# What you are asked to do:
Find the line containing "summed up. -/" in the listing below. Repeat it exactly, along with each following line up to and including the one containing "rw [List.getD_eq_getElem _".

• • •

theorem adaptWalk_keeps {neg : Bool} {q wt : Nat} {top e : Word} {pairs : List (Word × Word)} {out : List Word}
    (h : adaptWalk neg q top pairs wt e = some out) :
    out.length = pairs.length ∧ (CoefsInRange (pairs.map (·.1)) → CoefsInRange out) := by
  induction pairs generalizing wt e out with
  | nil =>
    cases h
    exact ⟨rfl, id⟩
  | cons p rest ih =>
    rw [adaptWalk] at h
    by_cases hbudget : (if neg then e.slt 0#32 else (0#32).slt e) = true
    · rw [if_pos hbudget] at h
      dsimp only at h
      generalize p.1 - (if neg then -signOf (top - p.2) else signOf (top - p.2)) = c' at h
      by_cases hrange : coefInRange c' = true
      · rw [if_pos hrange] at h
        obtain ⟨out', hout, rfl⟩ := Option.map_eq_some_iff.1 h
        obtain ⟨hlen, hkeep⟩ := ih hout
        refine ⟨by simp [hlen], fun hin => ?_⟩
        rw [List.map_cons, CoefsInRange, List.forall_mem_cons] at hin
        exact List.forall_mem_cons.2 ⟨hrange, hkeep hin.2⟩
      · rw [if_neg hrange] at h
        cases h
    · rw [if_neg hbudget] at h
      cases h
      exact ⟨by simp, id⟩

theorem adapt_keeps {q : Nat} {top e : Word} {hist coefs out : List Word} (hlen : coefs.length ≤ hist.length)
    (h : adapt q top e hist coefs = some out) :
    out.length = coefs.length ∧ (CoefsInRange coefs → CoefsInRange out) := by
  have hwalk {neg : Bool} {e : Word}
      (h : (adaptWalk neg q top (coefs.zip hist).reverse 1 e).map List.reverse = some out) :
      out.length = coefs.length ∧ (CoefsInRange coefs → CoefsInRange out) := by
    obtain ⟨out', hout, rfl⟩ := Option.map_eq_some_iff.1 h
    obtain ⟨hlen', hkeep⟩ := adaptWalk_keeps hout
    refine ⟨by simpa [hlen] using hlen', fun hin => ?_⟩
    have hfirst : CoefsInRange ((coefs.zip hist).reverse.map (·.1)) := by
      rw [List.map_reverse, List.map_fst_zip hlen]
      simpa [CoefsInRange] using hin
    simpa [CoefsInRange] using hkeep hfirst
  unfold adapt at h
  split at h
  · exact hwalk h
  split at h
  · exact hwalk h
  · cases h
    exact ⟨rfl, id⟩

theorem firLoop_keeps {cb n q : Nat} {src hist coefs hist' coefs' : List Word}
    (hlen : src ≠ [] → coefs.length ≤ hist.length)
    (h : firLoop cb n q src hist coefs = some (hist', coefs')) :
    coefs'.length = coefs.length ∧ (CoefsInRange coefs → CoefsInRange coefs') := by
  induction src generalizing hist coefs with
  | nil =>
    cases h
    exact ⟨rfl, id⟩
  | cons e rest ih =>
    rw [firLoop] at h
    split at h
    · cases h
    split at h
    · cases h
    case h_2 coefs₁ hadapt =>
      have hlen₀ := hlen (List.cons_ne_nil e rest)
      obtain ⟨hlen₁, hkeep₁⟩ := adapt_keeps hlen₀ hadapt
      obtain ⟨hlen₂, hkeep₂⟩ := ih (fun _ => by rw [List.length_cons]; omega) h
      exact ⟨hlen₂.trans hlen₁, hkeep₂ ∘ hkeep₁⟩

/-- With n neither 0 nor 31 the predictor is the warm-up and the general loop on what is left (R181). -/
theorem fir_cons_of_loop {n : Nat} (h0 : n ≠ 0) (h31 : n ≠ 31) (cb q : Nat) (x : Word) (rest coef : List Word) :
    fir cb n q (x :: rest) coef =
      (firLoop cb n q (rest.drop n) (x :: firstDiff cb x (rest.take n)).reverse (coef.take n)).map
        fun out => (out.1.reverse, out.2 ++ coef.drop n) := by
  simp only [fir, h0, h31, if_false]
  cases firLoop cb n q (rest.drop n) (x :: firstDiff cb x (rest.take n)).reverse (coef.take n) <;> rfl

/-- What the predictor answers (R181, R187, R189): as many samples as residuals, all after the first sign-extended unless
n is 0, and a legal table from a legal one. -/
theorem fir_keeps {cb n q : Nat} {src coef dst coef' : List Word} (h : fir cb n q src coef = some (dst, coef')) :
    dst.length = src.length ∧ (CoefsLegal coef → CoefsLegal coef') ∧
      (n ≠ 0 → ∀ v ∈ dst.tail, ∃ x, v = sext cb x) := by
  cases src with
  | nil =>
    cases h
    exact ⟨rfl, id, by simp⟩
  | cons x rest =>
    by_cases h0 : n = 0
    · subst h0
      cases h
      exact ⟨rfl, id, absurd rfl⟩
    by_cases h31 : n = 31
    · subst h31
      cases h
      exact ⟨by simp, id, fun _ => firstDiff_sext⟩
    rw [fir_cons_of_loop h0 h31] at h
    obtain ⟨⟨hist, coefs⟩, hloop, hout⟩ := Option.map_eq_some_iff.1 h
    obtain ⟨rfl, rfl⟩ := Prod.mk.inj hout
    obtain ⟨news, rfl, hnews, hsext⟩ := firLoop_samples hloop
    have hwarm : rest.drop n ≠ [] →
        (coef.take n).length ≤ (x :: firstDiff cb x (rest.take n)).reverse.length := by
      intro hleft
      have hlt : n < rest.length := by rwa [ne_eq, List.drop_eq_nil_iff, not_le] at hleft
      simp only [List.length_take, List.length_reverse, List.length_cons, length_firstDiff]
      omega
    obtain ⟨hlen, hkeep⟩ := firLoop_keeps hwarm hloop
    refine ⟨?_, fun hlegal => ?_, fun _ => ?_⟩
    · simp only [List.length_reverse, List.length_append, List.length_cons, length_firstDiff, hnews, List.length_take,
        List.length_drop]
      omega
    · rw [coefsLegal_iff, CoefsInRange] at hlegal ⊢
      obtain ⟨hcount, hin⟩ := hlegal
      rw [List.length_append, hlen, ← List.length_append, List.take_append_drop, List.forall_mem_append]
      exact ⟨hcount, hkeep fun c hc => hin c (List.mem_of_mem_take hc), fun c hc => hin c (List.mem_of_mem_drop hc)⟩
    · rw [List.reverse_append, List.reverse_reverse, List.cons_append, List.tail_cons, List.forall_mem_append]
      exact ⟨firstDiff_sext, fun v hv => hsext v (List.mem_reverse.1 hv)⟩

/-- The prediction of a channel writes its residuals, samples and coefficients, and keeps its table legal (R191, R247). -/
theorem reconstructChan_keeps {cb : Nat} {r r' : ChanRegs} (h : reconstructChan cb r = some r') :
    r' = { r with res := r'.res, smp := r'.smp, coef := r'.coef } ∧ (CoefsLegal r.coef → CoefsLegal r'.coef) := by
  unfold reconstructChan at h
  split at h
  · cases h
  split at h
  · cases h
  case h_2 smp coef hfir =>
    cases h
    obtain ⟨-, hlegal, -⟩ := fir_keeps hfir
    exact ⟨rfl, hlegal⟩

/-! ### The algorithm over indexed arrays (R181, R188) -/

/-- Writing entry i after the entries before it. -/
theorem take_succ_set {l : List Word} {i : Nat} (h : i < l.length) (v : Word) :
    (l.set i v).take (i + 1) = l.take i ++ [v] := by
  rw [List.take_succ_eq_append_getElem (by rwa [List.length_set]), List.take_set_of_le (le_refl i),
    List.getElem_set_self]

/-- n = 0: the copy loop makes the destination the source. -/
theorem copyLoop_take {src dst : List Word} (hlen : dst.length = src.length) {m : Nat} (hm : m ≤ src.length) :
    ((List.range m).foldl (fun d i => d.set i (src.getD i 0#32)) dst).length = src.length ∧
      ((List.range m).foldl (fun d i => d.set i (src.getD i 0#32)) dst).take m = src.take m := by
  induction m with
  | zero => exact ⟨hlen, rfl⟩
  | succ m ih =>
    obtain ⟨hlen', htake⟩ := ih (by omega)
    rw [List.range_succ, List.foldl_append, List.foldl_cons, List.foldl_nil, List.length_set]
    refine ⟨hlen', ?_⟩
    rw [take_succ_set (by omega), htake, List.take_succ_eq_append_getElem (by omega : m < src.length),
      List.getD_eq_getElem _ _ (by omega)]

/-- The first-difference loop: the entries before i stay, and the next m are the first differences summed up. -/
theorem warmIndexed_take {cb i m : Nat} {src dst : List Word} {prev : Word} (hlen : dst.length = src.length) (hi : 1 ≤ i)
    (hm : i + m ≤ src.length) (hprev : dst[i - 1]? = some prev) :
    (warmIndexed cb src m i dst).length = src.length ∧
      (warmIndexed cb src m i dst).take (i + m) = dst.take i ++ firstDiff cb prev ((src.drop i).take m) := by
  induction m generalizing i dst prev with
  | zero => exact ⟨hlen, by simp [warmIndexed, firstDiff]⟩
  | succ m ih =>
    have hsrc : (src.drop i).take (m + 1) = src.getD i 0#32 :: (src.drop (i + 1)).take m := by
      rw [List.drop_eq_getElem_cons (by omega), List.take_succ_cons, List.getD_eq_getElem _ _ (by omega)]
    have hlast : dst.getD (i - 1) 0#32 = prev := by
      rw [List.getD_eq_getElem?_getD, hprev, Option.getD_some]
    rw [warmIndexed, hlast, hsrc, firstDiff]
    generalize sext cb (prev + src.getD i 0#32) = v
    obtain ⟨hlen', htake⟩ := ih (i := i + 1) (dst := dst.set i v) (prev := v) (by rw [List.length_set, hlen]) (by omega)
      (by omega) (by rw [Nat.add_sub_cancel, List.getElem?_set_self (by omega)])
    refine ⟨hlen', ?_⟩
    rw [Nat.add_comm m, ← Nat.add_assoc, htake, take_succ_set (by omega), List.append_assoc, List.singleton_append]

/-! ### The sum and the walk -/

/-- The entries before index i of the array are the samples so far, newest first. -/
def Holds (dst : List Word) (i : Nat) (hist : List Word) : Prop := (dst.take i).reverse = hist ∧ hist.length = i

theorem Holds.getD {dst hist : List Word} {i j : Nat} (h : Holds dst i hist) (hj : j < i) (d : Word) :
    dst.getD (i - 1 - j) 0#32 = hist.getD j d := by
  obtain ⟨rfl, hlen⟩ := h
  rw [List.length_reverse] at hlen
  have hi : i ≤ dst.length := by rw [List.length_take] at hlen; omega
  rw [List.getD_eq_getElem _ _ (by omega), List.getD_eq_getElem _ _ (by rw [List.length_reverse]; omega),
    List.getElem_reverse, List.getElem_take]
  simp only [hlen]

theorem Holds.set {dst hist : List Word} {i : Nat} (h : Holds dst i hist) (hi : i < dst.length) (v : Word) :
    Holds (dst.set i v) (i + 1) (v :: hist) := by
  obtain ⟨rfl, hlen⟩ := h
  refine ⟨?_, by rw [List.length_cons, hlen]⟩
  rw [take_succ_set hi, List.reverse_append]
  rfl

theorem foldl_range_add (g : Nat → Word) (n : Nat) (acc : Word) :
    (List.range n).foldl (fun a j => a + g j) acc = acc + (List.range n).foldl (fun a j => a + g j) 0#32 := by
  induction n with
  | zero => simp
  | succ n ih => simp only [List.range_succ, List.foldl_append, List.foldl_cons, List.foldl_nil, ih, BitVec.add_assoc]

• • •

# Written response:
/-- The first-difference loop: the entries before i stay, and the next m are the first differences summed up. -/
theorem warmIndexed_take {cb i m : Nat} {src dst : List Word} {prev : Word} (hlen : dst.length = src.length) (hi : 1 ≤ i)
    (hm : i + m ≤ src.length) (hprev : dst[i - 1]? = some prev) :
    (warmIndexed cb src m i dst).length = src.length ∧
      (warmIndexed cb src m i dst).take (i + m) = dst.take i ++ firstDiff cb prev ((src.drop i).take m) := by
  induction m generalizing i dst prev with
  | zero => exact ⟨hlen, by simp [warmIndexed, firstDiff]⟩
  | succ m ih =>
    have hsrc : (src.drop i).take (m + 1) = src.getD i 0#32 :: (src.drop (i + 1)).take m := by
      rw [List.drop_eq_getElem_cons (by omega), List.take_succ_cons, List.getD_eq_getElem _ _ (by omega)]
    have hlast : dst.getD (i - 1) 0#32 = prev := by
      rw [List.getD_eq_getElem?_getD, hprev, Option.getD_some]
    rw [warmIndexed, hlast, hsrc, firstDiff]
    generalize sext cb (prev + src.getD i 0#32) = v
    obtain ⟨hlen', htake⟩ := ih (i := i + 1) (dst := dst.set i v) (prev := v) (by rw [List.length_set, hlen]) (by omega)
      (by omega) (by rw [Nat.add_sub_cancel, List.getElem?_set_self (by omega)])
    refine ⟨hlen', ?_⟩
    rw [Nat.add_comm m, ← Nat.add_assoc, htake, take_succ_set (by omega), List.append_assoc, List.singleton_append]

/-! ### The sum and the walk -/

/-- The entries before index i of the array are the samples so far, newest first. -/
def Holds (dst : List Word) (i : Nat) (hist : List Word) : Prop := (dst.take i).reverse = hist ∧ hist.length = i

theorem Holds.getD {dst hist : List Word} {i j : Nat} (h : Holds dst i hist) (hj : j < i) (d : Word) :
    dst.getD (i - 1 - j) 0#32 = hist.getD j d := by
  obtain ⟨rfl, hlen⟩ := h
  rw [List.length_reverse] at hlen
  have hi : i ≤ dst.length := by rw [List.length_take] at hlen; omega
  rw [List.getD_eq_getElem _ _ (by omega), List.getD_eq_getElem _ _ (by rw [List.length_reverse]; omega),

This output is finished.